Way to much anti-virus protection which will slow down your PC and actually lower your protection. Suggest you remove all but one then do a search on your PC for any existing files or folders maybe left behind from the two you uninstall.

1. Download this file - COMBOFIX
2. Double click combofix.exe & follow the prompts.
3. When finished, it will produce a log for you. Post that log in your next reply

Note:
Do not mouseclick combofix's window whilst it's running. That may cause it to stall.

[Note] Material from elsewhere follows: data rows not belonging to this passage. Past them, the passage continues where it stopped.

/-! The bridge agent (R66) touches the bridges and `BQ` only. -/

@[simp] theorem State.bridgeStep_cfg : s.bridgeStep.cfg = s.cfg := by unfold State.bridgeStep; split <;> rfl
@[simp] theorem State.bridgeStep_status : s.bridgeStep.status = s.status := by unfold State.bridgeStep; split <;> rfl
@[simp] theorem State.bridgeStep_mask : s.bridgeStep.mask = s.mask := by unfold State.bridgeStep; split <;> rfl
@[simp] theorem State.bridgeStep_cause : s.bridgeStep.cause = s.cause := by unfold State.bridgeStep; split <;> rfl
@[simp] theorem State.bridgeStep_owner : s.bridgeStep.owner = s.owner := by unfold State.bridgeStep; split <;> rfl
@[simp] theorem State.bridgeStep_bind : s.bridgeStep.bind = s.bind := by unfold State.bridgeStep; split <;> rfl
@[simp] theorem State.bridgeStep_mbox : s.bridgeStep.mbox = s.mbox := by unfold State.bridgeStep; split <;> rfl
@[simp] theorem State.bridgeStep_disp : s.bridgeStep.disp = s.disp := by unfold State.bridgeStep; split <;> rfl
@[simp] theorem State.bridgeStep_send : s.bridgeStep.send = s.send := by unfold State.bridgeStep; split <;> rfl
@[simp] theorem State.bridgeStep_fault : s.bridgeStep.fault = s.fault := by unfold State.bridgeStep; split <;> rfl
@[simp] theorem State.bridgeStep_hist : s.bridgeStep.hist = s.hist := by unfold State.bridgeStep; split <;> rfl
@[simp] theorem State.bridgeStep_prog : s.bridgeStep.prog = s.prog := by unfold State.bridgeStep; split <;> rfl
@[simp] theorem State.bridgeStep_index : s.bridgeStep.index = s.index := by unfold State.bridgeStep; split <;> rfl
@[simp] theorem State.bridgeStep_self : s.bridgeStep.self = s.self := by unfold State.bridgeStep; split <;> rfl
@[simp] theorem State.bridgeStep_draw : s.bridgeStep.draw = s.draw := by unfold State.bridgeStep; split <;> rfl
@[simp] theorem State.bridgeStep_listed : s.bridgeStep.listed = s.listed := by unfold State.bridgeStep; split <;> rfl
@[simp] theorem State.bridgeStep_entryListed : s.bridgeStep.entryListed = s.entryListed := by unfold State.bridgeStep; split <;> rfl
@[simp] theorem State.bridgeStep_readData : s.bridgeStep.readData = s.readData := by unfold State.bridgeStep; split <;> rfl
@[simp] theorem State.bridgeStep_sched : s.bridgeStep.sched = s.sched := by unfold State.bridgeStep; split <;> rfl
@[simp] theorem State.bridgeStep_tick : s.bridgeStep.tick = s.tick := by unfold State.bridgeStep; split <;> rfl

/-! An assertion of the device agent (R226) touches the status register only. -/

@[simp] theorem State.devAssert_cfg (l : Line) : (s.devAssert l).cfg = s.cfg := by unfold State.devAssert; split <;> rfl
@[simp] theorem State.devAssert_mask (l : Line) : (s.devAssert l).mask = s.mask := by unfold State.devAssert; split <;> rfl
@[simp] theorem State.devAssert_cause (l : Line) : (s.devAssert l).cause = s.cause := by unfold State.devAssert; split <;> rfl
@[simp] theorem State.devAssert_owner (l : Line) : (s.devAssert l).owner = s.owner := by unfold State.devAssert; split <;> rfl
@[simp] theorem State.devAssert_bind (l : Line) : (s.devAssert l).bind = s.bind := by unfold State.devAssert; split <;> rfl
@[simp] theorem State.devAssert_bridges (l : Line) : (s.devAssert l).bridges = s.bridges := by unfold State.devAssert; split <;> rfl
@[simp] theorem State.devAssert_bq (l : Line) : (s.devAssert l).bq = s.bq := by unfold State.devAssert; split <;> rfl
@[simp] theorem State.devAssert_mbox (l : Line) : (s.devAssert l).mbox = s.mbox := by unfold State.devAssert; split <;> rfl
@[simp] theorem State.devAssert_disp (l : Line) : (s.devAssert l).disp = s.disp := by unfold State.devAssert; split <;> rfl
@[simp] theorem State.devAssert_send (l : Line) : (s.devAssert l).send = s.send := by unfold State.devAssert; split <;> rfl
@[simp] theorem State.devAssert_fault (l : Line) : (s.devAssert l).fault = s.fault := by unfold State.devAssert; split <;> rfl
@[simp] theorem State.devAssert_hist (l : Line) : (s.devAssert l).hist = s.hist := by unfold State.devAssert; split <;> rfl
@[simp] theorem State.devAssert_prog (l : Line) : (s.devAssert l).prog = s.prog := by unfold State.devAssert; split <;> rfl
@[simp] theorem State.devAssert_index (l : Line) : (s.devAssert l).index = s.index := by unfold State.devAssert; split <;> rfl
@[simp] theorem State.devAssert_self (l : Line) : (s.devAssert l).self = s.self := by unfold State.devAssert; split <;> rfl
@[simp] theorem State.devAssert_draw (l : Line) : (s.devAssert l).draw = s.draw := by unfold State.devAssert; split <;> rfl
@[simp] theorem State.devAssert_listed (l : Line) : (s.devAssert l).listed = s.listed := by unfold State.devAssert; split <;> rfl
@[simp] theorem State.devAssert_entryListed (l : Line) : (s.devAssert l).entryListed = s.entryListed := by unfold State.devAssert; split <;> rfl
@[simp] theorem State.devAssert_readData (l : Line) : (s.devAssert l).readData = s.readData := by unfold State.devAssert; split <;> rfl
@[simp] theorem State.devAssert_sched (l : Line) : (s.devAssert l).sched = s.sched := by unfold State.devAssert; split <;> rfl
@[simp] theorem State.devAssert_tick (l : Line) : (s.devAssert l).tick = s.tick := by unfold State.devAssert; split <;> rfl
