-- ==== Sys2Proof/Laws/Exec.lean ====
section
/-! SUPPORT. Everything a command can do, said once (`exec_cases`), and everything a step can do, said once (`step_cases`). A proof about all commands or all steps cites these and unfolds nothing. -/

namespace Sys2Proof.Machine

/-- What a command can leave: a fault with nothing else, or its own effect. -/
inductive ExecOf (s : State) : Instr → State → Prop
  | raised (i : Instr) (code : FaultCode) (hm : code ≠ .mmioAccess) (ho : code ≠ .illegalOpcode)
      (hr : code ≠ .reservedField) (hn : code = .nestedEntry → i = .irqEntry ∧ s.disp[s.self] ≠ .idle)
      (hi : i = .irqEntry → code = .nestedEntry) :
      ExecOf s i (s.raise code)
  | rdStatus : ExecOf s .rdStatus (s.complete .rdStatus (.word s.status))
  | wrSet (d : Word) : ExecOf s (.wrSet d) ((s.statusSet d).complete .wrSet .unit)
  | wrClear (d : Word) : ExecOf s (.wrClear d) ((s.statusClear d).complete .wrClear .unit)
  | rdMask (c : CpuId) (hc : c.val < s.cfg.ncpu) :
      ExecOf s (.rdMask c) (s.complete .rdMask (.word s.mask[c]))
  | wrMask (c : CpuId) (d : Word) (hc : c.val < s.cfg.ncpu) :
      ExecOf s (.wrMask c d) ((s.setMask c d).complete .wrMask .unit)
  | rdCause : ExecOf s .rdCause (s.complete .rdCause (.word s.cause))
  | assignRefused (l : Line) (c : CpuId) (hc : c.val < s.cfg.ncpu) (ho : s.owner[l] ≠ none) :
      ExecOf s (.assign l.val c) ((s.emit (.violation l)).complete .assign (.assigned false))
  | assigned (l : Line) (c : CpuId) (hc : c.val < s.cfg.ncpu) (ho : s.owner[l] = none) :
      ExecOf s (.assign l.val c) ((s.setOwner l (some c)).complete .assign (.assigned true))
  | release (l : Line) : ExecOf s (.release l.val) ((s.setOwner l none).complete .release .unit)
  | ownerOf (l : Line) : ExecOf s (.ownerOf l.val) (s.complete .ownerOf (.owner s.owner[l]))
  | bind (l : Line) (b slot : Nat) (hb : b < s.cfg.nbridge) (hs : slot < s.cfg.nslot) (h0 : s.bind[l] = none) :
      ExecOf s (.bind l.val b slot) ((s.setBind l (some ⟨b, slot⟩)).complete .bind .unit)
  | lookup (l : Line) : ExecOf s (.lookup l.val) (s.complete .lookup (.binding s.bind[l]))
  | startupBusy (l : Line) (ho : s.owner[l] ≠ none) :
      ExecOf s (.startup l.val) ((s.emit (.violation l)).complete .startup (.startup .busy))
  | started (l : Line) (ho : s.owner[l] = none) :
      ExecOf s (.startup l.val) ((s.startLine l).complete .startup (.startup .ok))
  | shutdown (l : Line) : ExecOf s (.shutdown l.val) ((s.stopLine l).complete .shutdown .unit)
  | ack (l : Line) : ExecOf s (.ack l.val) ((s.ackLine l).complete .ack .unit)
  | mask (l : Line) : ExecOf s (.mask l.val) ((s.maskLine l).complete .mask .unit)
  | unmask (l : Line) : ExecOf s (.unmask l.val) ((s.unmaskLine l).complete .unmask .unit)
  | maskAck (l : Line) : ExecOf s (.maskAck l.val) ((s.maskAckLine l).complete .maskAck .unit)
  | ctrlInit : ExecOf s .ctrlInit (s.initController.complete .ctrlInit .unit)
  | cpuReset (c : CpuId) (hc : c.val < s.cfg.ncpu) :
      ExecOf s (.cpuReset c) ((s.setMask c 0).complete .cpuReset .unit)
  | entrySpurious (hd : s.disp[s.self] = .idle) (hb : bandOf (sum5 s s.self s.draw) = none) :
      ExecOf s .irqEntry ((s.emit (.spurious s.self)).endEntry s.listed)
  | entered (b : Band) (hd : s.disp[s.self] = .idle) (hb : bandOf (sum5 s s.self s.draw) = some b) :
      ExecOf s .irqEntry
        (((s.emit (.entry s.self b)).setDisp s.self (.band b)).setEntryListed s.self s.listed)
  | ipiSend (c : CpuId) (d : Word) (hc : c.val < s.cfg.ncpu) :
      ExecOf s (.ipiSend c d) ((s.setMbox c (s.mbox[c] ||| d)).setSend s.self (.asserting c))
  | ipiReceive : ExecOf s .ipiReceive (s.receive.complete .ipiReceive (.word s.mbox[s.self]))

theorem execOf_withLine {s : State} {i : Instr} {l : Nat} {k : Line → State} (hi : i ≠ .irqEntry)
    (h : ∀ L : Line, L.val = l → ExecOf s i (k L)) : ExecOf s i (withLine l s k) := by
  rcases withLine_cases s l k with ⟨_, e⟩ | ⟨L, hL, e⟩ <;> rw [e]
  · exact .raised i _ (by simp) (by simp) (by simp) (by simp) fun h => absurd h hi
  · exact h L hL

theorem execOf_withCpu {s : State} {i : Instr} {c : CpuId} {k : State} (hi : i ≠ .irqEntry)
    (h : c.val < s.cfg.ncpu → ExecOf s i k) : ExecOf s i (withCpu c s k) := by
  rcases withCpu_cases s c k with ⟨_, e⟩ | ⟨hc, e⟩ <;> rw [e]
  · exact .raised i _ (by simp) (by simp) (by simp) (by simp) fun h => absurd h hi
  · exact h hc

/-- Everything a command can do. -/
theorem exec_cases {i : Instr} {s t : State} (h : exec i s = .next t) : ExecOf s i t := by
  cases i <;> cases h
  case rdStatus => exact .rdStatus
  case wrSet => exact .wrSet _
  case wrClear => exact .wrClear _
  case rdMask => exact execOf_withCpu (by simp) fun hc => .rdMask _ hc
  case wrMask => exact execOf_withCpu (by simp) fun hc => .wrMask _ _ hc
  case rdCause => exact .rdCause
  case assign =>
    refine execOf_withLine (by simp) fun L hL => execOf_withCpu (by simp) fun hc => ?_
    subst hL
    split
    · next ho => exact .assignRefused L _ hc (by rw [ho]; simp)
    · next ho => exact .assigned L _ hc ho
  case release => exact execOf_withLine (by simp) fun L hL => by subst hL; exact .release L
  case ownerOf => exact execOf_withLine (by simp) fun L hL => by subst hL; exact .ownerOf L
  case bind =>
    refine execOf_withLine (by simp) fun L hL => ?_
    subst hL
    split
    · next hb =>
      split
      · next hs =>
        split
        · exact .raised _ _ (by simp) (by simp) (by simp) (by simp) (by simp)
        · next h0 => exact .bind L _ _ hb hs h0
      · exact .raised _ _ (by simp) (by simp) (by simp) (by simp) (by simp)
    · exact .raised _ _ (by simp) (by simp) (by simp) (by simp) (by simp)
  case lookup => exact execOf_withLine (by simp) fun L hL => by subst hL; exact .lookup L
  case startup =>
    refine execOf_withLine (by simp) fun L hL => ?_
    subst hL
    split
    · next ho => exact .startupBusy L (by rw [ho]; simp)
    · next ho => exact .started L ho
  case shutdown => exact execOf_withLine (by simp) fun L hL => by subst hL; exact .shutdown L
  case ack => exact execOf_withLine (by simp) fun L hL => by subst hL; exact .ack L
  case mask => exact execOf_withLine (by simp) fun L hL => by subst hL; exact .mask L
  case unmask => exact execOf_withLine (by simp) fun L hL => by subst hL; exact .unmask L
  case maskAck => exact execOf_withLine (by simp) fun L hL => by subst hL; exact .maskAck L
  case ctrlInit => exact .ctrlInit
  case cpuReset => exact execOf_withCpu (by simp) fun hc => .cpuReset _ hc
  case irqEntry =>
    split
    · next hd =>
      split
      · next hb => exact .entrySpurious hd hb
      · next b hb => exact .entered b hd hb
    · next hd => exact .raised _ _ (by simp) (by simp) (by simp) (fun _ => ⟨rfl, hd⟩) fun _ => rfl
  case ipiSend => exact execOf_withCpu (by simp) fun hc => .ipiSend _ _ hc
  case ipiReceive => exact .ipiReceive
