theorem exec_irqEntry_spurious (hidle : s.disp[s.self] = .idle)
    (hband : bandOf (sum5 s s.self s.draw) = none) :
    exec .irqEntry s = .next ((s.emit (.spurious s.self)).endEntry s.listed) := by
  simp only [exec, execIrqEntry, if_pos hidle, hband]

/-- The end of an entry as an update of the fields it changes (R231). -/
theorem State.endEntry_eq_update (listed : Bool) :
    s.endEntry listed = { s with
      disp := s.disp.set s.self .idle
      hist := s.hist ++ [.resp s.self .irqEntry .unit]
      index := if listed then s.index.set s.self (s.index[s.self] + 1) else s.index } := by
  cases listed <;> rfl

end

/-- Settles O13: the dispatcher and the selected band decide between a fault, a band and a spurious entry;
the band selected is the raised one of highest priority. -/
theorem entryTakesTheHighestBand : Obligations.EntryTakesTheHighestBand := by
  unfold Obligations.EntryTakesTheHighestBand
  refine fun s => ⟨rfl, exec_irqEntry_nested s, fun hidle => ⟨fun b hraised hhighest => ?_, fun hnone => ?_⟩⟩
  · exact exec_irqEntry_enters s hidle (bandOf_eq_some hraised hhighest)
  · rw [exec_irqEntry_spurious s hidle (bandOf_eq_none hnone), State.endEntry_eq_update]
    simp [State.emit]

/-! ### The steps before a line's flow -/

section
variable {s : State} {c : CpuId} {x : Draw} {rest : List Scheduled}

/-- The register a generic band reads first (R177). -/
theorem step_of_genericBand (hcpu : s.CpuTakes c x rest)
    (hd : s.disp[c] = .band .genHi ∨ s.disp[c] = .band .genLo) :
    step s = .next (dispSnapFirst (s.issued c x true rest)) := by
  rcases hd with hd | hd <;> rw [step_of_busy hcpu (by simp [hd])] <;>
    simp only [State.dispatchStep, State.issued_disp, State.issued_self, hd]

/-- The second step of a generic band (R178). -/
theorem step_of_genHalf {first : SnapFirst} {v : Word} (hcpu : s.CpuTakes c x rest)
    (hd : s.disp[c] = .genHalf first v) :
    step s = .next (dispSnapSecond first v (s.issued c x true rest)) := by
  rw [step_of_busy hcpu (by simp [hd])]
  simp only [State.dispatchStep, State.issued_disp, State.issued_self, hd]

/-- The step of a scan (R179). -/
theorem step_of_scan {rem : Word} (hcpu : s.CpuTakes c x rest) (hd : s.disp[c] = .scan rem) :
    step s = .next (dispScan rem (s.issued c x true rest)) := by
  rw [step_of_busy hcpu (by simp [hd])]
  simp only [State.dispatchStep, State.issued_disp, State.issued_self, hd]

/-- A scan with no line left ends its entry. -/
theorem step_of_scan_zero (hcpu : s.CpuTakes c x rest) (hd : s.disp[c] = .scan 0) :
    step s = .next (State.entryEnded c (s.issued c x true rest)) := by
  rw [step_of_scan hcpu hd, dispScan, (msb_eq_none 0).2 rfl, finish_eq, State.issued_self]

/-- A scan dispatches the highest line left. -/
theorem step_of_scan_msb {rem : Word} {l : Line} (hcpu : s.CpuTakes c x rest) (hd : s.disp[c] = .scan rem)
    (hl : msb rem = some l) :
    step s = .next (((s.issued c x true rest).emit (.dispatch c l)).setDisp c
      (.flow (rem &&& ~~~(bit l.val)) l .pre)) := by
  rw [step_of_scan hcpu hd, dispScan, hl, State.issued_self]

/-- The snapshot is determined by its bits (R178). -/
theorem snapshot_eq {first : SnapFirst} {v snap : Word}
    (h : ∀ i : Line, snap.getLsbD i.val = (v.getLsbD i.val && s.cfg.managedMask.getLsbD i.val
      && (if first = .status then s.mask[s.self].getLsbD i.val else s.status.getLsbD i.val))) :
    snapshot first v s = snap := by
  refine word_ext fun i => ?_
  rw [h i]
  cases first
  · simp only [snapshot, BitVec.getLsbD_and, if_true]
  · simp only [snapshot, BitVec.getLsbD_and, reduceCtorEq, if_false]
    rw [Bool.and_comm, Bool.and_comm (s.status.getLsbD _), Bool.and_assoc]

end

/-- Settles O14: the band decides the step, which ends the entry after its one event. -/
theorem counterBandsDispatchAFixedIrq : Obligations.CounterBandsDispatchAFixedIrq := by
  unfold Obligations.CounterBandsDispatchAFixedIrq
  refine fun s c x rest hcpu => ⟨fun hd => ?_, fun hd => ?_⟩ <;> rw [step_of_busy hcpu (by simp [hd])]
  · simp only [State.dispatchStep, State.issued_disp, State.issued_self, hd, dispCpucnt, finish_eq]
    rfl
  · simp only [State.dispatchStep, State.issued_disp, State.issued_self, hd, dispHcnt, finish_eq]
    rfl

/-- Settles O15: E1 keeps the two registers in `DISP`; E2 writes ERR_MASK to `CLEAR` and reports the set bits
of the value read under ERR_MASK, whose bits are 51 to 63. -/
theorem errorBandReportsAndAcknowledges : Obligations.ErrorBandReportsAndAcknowledges := by
  unfold Obligations.ErrorBandReportsAndAcknowledges
  refine fun s c x rest hcpu => ⟨fun hd => ?_, fun sv cv hd =>
    ⟨s.status &&& ~~~errMask, bitsDesc (sv &&& errMask), ?_, fun i => ?_, fun i => ?_, bitsDesc_descends _⟩⟩
  · rw [step_of_busy hcpu (by simp [hd])]
    simp only [State.dispatchStep, State.issued_disp, State.issued_self, hd]
    rfl
  · rw [step_of_busy hcpu (by simp [hd])]
    simp only [State.dispatchStep, State.issued_disp, State.issued_self, hd, dispErrAck, finish_eq]
    rfl
  · rw [getLsbD_andNot, errMask_bit, ← decide_not, decide_eq_decide.2 Nat.not_le]
  · simp only [mem_bitsDesc, BitVec.getLsbD_and, errMask_bit, Bool.and_eq_true, decide_eq_true_eq, and_comm]

/-- Settles O16: the draw decides the first read; the second makes the snapshot, which decides between a scan
and the end of the entry. -/
theorem genericBandTakesOneSnapshot : Obligations.GenericBandTakesOneSnapshot := by
  unfold Obligations.GenericBandTakesOneSnapshot
  refine fun s c x rest hcpu => ⟨fun hd => ⟨fun hfirst => ?_, fun hfirst => ?_⟩, fun first v snap hd hbits => ?_⟩
  · rw [step_of_genericBand hcpu hd]
    simp only [dispSnapFirst, State.issued_draw, hfirst]
    rfl
  · rw [step_of_genericBand hcpu hd]
    simp only [dispSnapFirst, State.issued_draw, hfirst]
    rfl
  · have hsnap : snapshot first v (s.issued c x true rest) = snap := snapshot_eq hbits
    rw [step_of_genHalf hcpu hd, dispSnapSecond, hsnap]
    refine ⟨fun hzero => ?_, fun hne => ?_⟩
    · rw [if_pos hzero, finish_eq]
      rfl
    · rw [if_neg hne]
      rfl

/-- Settles O17: the highest line left is what `msb` finds, and with none left it finds nothing. -/
theorem scanDispatchesTheHighestLine : Obligations.ScanDispatchesTheHighestLine := by
  unfold Obligations.ScanDispatchesTheHighestLine
  refine fun s c x rest rem hcpu hd => ⟨?_, fun L hset habove =>
    ⟨rem &&& ~~~(bit L.val), getLsbD_clearLine rem L, step_of_scan_msb hcpu hd (msb_of_top hset habove)⟩⟩
  rintro rfl
  exact step_of_scan_zero hcpu hd

/-- Settles O19: a busy CPU takes a dispatcher step, which leaves `FAULT`, the programs and the sends, and
moves a program index only where the entry ends. -/
theorem interruptContextComesFirst : Obligations.InterruptContextComesFirst := by
  unfold Obligations.InterruptContextComesFirst
  intro s c x rest hcpu hbusy
  exact ⟨_, step_of_busy hcpu hbusy, by simpa using hcpu.takes.unfaulted, by simp, by simp,
    dispatch_index (s.issued c x true rest)⟩

/-! ### What raises NESTED_ENTRY -/

/-- A command that leaves NESTED_ENTRY in an unfaulted state is an entry during an entry (R170). -/
theorem ExecOf.fault_ne_nestedEntry {s t : State} {i : Instr} (h : ExecOf s i t) (hf : s.fault = none)
    (hidle : s.disp[s.self] = .idle) : t.fault ≠ some .nestedEntry := by
  cases h with
  | raised _ code _ _ _ hnested _ =>
    intro hcode
    have hcode : code = .nestedEntry := by simpa [hf] using hcode
    exact (hnested hcode).2 hidle
  | _ => simp [hf]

Post a new hijackthis log also please.

Inspired · #9 (**permalink**) 03-09-2007, 09:17 PM

Hi Neal,
Implementing all that in a moment.
With regards to the multiple virus scanners.
My understanding is this. Of the three there, only NOD32 is an active file monitor (an active resident scanner/monitor). ClamAV and BitDefender 10 (free version) are both passive (scan on demand) scanners. When I use either of these scan-on-demand scanners, I temporarily turn off the NOD32 AMON component (so that it does not check each file that the passive scanner is checking at the same moment). Then when the passive scanner has done its thing, I turn AMON (NOD active monitor) back on.

Is there something wrong with that way of going about things that I should know about?

Cheers,
Jonathan

Neal · #10 (**permalink**) 04-09-2007, 08:48 PM

As long as only one is running in the back ground your ok.